Exercise details: How many lines in the records below contain "idata"? Answer with the number alone.

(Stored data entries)
Segment Open

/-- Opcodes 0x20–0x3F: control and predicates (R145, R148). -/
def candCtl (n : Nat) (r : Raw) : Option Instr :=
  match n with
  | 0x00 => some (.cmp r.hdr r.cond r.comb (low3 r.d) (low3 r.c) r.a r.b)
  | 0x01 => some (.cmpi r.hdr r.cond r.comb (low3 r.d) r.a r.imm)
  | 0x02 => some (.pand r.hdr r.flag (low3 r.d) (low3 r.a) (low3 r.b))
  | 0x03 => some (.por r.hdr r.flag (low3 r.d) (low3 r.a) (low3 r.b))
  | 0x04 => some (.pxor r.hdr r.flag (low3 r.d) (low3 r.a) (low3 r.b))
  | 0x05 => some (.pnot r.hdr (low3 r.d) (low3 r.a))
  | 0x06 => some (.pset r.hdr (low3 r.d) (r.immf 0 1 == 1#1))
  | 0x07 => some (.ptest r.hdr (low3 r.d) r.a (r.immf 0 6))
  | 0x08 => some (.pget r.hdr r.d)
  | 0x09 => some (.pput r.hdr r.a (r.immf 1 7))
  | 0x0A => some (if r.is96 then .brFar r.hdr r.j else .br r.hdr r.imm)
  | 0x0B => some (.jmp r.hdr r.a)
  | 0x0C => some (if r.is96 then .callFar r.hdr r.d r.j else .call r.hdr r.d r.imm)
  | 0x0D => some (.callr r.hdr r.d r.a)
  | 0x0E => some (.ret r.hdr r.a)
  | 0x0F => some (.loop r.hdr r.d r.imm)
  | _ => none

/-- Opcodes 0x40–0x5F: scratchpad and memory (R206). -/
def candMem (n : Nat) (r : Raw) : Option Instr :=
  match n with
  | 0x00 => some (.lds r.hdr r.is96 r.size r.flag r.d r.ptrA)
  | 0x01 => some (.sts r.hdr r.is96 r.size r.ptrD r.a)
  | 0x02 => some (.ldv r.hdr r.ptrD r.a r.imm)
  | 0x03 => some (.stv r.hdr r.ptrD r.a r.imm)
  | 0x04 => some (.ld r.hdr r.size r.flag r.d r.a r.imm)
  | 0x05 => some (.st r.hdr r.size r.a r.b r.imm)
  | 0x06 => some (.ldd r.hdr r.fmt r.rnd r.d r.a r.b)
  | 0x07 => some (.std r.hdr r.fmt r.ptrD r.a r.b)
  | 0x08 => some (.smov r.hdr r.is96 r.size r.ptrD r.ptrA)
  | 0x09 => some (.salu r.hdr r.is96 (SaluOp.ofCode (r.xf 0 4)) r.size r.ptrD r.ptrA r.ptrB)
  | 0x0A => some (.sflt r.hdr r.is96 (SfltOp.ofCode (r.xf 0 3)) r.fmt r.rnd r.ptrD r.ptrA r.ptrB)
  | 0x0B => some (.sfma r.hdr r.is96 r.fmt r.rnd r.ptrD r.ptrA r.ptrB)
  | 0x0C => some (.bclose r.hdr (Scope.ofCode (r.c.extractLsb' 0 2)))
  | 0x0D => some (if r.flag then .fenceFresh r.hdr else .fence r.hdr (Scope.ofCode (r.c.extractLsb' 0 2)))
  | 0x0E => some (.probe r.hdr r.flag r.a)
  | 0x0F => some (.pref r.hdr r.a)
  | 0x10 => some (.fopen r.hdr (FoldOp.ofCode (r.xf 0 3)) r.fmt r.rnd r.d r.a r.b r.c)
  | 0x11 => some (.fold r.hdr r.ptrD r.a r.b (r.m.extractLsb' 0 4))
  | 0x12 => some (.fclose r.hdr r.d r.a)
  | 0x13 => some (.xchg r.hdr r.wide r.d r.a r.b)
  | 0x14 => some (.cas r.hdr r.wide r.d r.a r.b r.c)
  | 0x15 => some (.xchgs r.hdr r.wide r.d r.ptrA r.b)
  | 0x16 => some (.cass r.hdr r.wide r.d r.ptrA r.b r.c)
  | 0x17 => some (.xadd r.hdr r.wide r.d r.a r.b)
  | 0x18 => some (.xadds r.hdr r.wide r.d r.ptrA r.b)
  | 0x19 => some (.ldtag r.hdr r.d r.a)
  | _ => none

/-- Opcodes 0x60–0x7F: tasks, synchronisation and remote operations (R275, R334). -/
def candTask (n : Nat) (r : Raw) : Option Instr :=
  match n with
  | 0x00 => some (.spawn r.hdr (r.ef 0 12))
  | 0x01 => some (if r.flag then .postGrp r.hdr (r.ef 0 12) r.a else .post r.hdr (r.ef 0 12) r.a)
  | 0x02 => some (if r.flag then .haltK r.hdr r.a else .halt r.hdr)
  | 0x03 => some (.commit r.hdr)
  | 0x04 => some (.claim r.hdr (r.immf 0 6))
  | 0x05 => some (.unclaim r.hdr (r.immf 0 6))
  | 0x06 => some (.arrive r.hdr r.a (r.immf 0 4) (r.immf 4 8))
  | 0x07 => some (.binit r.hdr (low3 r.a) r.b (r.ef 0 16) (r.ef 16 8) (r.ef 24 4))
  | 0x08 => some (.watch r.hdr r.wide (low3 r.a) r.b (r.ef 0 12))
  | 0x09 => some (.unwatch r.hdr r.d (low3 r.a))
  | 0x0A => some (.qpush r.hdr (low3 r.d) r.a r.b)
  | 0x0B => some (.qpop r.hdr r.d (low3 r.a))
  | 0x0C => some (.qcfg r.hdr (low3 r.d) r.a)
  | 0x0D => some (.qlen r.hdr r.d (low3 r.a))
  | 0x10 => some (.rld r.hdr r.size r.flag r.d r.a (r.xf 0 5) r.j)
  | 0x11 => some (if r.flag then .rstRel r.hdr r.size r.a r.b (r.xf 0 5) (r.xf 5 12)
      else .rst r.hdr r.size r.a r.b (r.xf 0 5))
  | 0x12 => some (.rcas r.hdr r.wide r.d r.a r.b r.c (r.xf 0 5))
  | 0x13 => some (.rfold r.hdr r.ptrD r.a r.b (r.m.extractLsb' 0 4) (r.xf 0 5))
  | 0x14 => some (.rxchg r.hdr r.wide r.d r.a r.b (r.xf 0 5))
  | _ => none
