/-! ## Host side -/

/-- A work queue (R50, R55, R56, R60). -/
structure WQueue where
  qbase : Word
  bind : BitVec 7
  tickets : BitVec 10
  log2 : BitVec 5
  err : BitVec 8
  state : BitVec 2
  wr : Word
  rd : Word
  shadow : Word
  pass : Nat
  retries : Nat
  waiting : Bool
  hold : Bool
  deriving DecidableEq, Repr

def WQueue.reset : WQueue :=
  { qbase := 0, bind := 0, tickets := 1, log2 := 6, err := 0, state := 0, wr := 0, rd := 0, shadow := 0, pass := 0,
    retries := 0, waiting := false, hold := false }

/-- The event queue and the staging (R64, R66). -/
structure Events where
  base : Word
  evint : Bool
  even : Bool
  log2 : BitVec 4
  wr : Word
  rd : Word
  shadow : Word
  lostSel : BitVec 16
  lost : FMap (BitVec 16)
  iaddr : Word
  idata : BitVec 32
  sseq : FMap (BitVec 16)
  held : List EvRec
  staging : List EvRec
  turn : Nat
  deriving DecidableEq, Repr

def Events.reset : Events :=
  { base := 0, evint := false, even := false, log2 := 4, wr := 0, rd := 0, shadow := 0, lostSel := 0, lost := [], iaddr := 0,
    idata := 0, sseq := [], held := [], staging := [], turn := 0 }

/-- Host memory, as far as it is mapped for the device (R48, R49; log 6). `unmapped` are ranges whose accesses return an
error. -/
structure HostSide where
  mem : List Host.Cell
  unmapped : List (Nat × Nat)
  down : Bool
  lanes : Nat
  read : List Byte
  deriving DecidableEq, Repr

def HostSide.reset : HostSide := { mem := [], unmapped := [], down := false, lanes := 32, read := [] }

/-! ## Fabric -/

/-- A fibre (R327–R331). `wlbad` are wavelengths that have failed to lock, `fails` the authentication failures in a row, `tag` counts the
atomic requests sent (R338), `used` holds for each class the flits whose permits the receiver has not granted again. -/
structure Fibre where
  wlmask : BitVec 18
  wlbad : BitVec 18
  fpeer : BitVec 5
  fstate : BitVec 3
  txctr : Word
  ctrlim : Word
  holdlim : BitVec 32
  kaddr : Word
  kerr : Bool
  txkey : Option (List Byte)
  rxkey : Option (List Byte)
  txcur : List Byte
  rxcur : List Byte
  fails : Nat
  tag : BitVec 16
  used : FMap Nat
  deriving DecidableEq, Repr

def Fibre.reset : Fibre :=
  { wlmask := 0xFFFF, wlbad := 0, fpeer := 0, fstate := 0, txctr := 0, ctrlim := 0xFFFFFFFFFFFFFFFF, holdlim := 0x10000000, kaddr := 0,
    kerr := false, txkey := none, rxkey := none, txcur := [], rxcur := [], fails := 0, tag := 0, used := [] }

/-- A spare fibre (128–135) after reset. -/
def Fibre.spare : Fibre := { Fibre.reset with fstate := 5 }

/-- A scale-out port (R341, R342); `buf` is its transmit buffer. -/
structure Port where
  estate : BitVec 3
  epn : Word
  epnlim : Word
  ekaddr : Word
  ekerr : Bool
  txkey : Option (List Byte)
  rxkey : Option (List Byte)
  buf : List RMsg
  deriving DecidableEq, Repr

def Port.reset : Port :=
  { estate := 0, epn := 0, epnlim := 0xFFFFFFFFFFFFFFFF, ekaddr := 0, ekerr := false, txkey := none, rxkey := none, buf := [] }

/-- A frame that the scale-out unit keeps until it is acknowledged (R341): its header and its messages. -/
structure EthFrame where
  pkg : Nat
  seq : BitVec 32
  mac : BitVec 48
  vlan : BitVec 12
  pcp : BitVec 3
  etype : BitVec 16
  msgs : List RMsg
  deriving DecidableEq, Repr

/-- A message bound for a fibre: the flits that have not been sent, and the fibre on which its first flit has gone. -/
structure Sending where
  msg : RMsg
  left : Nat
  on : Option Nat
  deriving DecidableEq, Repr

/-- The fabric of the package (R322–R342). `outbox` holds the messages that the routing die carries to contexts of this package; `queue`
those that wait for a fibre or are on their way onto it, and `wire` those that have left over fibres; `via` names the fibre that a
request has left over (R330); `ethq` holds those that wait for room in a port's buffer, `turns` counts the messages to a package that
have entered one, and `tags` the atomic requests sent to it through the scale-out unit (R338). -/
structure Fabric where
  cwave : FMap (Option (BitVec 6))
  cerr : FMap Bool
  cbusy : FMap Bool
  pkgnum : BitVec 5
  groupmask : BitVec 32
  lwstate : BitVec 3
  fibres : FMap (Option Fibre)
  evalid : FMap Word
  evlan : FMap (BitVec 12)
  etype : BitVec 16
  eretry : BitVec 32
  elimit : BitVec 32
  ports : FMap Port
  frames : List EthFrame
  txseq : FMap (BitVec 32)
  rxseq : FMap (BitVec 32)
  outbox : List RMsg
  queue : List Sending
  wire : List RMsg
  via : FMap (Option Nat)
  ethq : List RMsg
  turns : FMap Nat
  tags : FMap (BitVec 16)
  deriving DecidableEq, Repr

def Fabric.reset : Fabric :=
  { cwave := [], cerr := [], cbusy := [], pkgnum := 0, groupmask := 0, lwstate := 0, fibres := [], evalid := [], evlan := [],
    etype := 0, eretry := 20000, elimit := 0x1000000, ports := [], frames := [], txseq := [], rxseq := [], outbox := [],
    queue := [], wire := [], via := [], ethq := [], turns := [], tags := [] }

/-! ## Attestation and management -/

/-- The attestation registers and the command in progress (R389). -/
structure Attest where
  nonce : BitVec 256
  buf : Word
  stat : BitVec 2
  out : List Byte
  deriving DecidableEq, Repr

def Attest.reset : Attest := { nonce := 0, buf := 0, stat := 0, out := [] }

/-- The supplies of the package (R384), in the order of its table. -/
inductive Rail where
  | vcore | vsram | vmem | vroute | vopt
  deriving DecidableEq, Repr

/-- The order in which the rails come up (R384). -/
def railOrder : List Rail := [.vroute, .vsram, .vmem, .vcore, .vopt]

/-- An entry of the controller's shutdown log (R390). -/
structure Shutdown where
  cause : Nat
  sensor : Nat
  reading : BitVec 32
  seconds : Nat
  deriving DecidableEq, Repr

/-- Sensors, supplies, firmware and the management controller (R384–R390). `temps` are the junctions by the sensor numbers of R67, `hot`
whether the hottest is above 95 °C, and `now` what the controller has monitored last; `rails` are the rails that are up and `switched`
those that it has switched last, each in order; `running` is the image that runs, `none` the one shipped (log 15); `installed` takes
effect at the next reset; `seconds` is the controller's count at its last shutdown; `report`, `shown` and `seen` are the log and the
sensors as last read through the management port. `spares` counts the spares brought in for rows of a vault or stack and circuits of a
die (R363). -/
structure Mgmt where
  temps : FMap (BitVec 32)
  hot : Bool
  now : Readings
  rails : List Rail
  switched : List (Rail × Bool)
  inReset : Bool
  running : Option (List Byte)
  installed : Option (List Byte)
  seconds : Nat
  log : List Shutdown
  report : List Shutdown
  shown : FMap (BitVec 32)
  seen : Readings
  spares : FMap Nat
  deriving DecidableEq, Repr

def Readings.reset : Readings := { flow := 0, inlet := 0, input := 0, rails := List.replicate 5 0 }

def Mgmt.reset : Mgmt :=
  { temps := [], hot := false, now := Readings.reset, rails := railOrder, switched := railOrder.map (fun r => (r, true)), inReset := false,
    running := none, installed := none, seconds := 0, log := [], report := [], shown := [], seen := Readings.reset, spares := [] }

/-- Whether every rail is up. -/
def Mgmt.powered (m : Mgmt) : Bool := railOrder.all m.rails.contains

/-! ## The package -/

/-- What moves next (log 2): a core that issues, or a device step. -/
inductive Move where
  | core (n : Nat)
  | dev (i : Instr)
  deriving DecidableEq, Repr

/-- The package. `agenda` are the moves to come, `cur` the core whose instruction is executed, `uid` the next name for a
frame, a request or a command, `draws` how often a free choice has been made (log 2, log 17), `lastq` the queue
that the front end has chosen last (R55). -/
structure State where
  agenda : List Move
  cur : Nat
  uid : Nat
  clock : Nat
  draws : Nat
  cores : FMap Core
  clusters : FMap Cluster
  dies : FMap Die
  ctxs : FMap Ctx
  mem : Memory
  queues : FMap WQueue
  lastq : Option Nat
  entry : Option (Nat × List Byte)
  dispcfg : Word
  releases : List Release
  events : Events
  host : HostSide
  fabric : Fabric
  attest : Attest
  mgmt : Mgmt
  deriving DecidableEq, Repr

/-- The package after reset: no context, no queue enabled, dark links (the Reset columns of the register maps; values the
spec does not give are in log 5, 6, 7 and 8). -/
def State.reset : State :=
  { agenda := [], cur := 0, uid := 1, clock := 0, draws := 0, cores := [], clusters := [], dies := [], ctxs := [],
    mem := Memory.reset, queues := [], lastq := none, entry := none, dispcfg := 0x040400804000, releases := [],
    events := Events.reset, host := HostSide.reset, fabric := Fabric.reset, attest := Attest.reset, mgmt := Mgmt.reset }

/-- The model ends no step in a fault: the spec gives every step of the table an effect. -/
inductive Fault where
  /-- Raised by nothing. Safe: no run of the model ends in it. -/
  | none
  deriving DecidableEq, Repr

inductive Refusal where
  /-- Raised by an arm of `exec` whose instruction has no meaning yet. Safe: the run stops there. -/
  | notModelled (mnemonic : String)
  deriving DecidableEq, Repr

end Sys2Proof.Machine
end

Segment Closed

Solution to the exercise: 2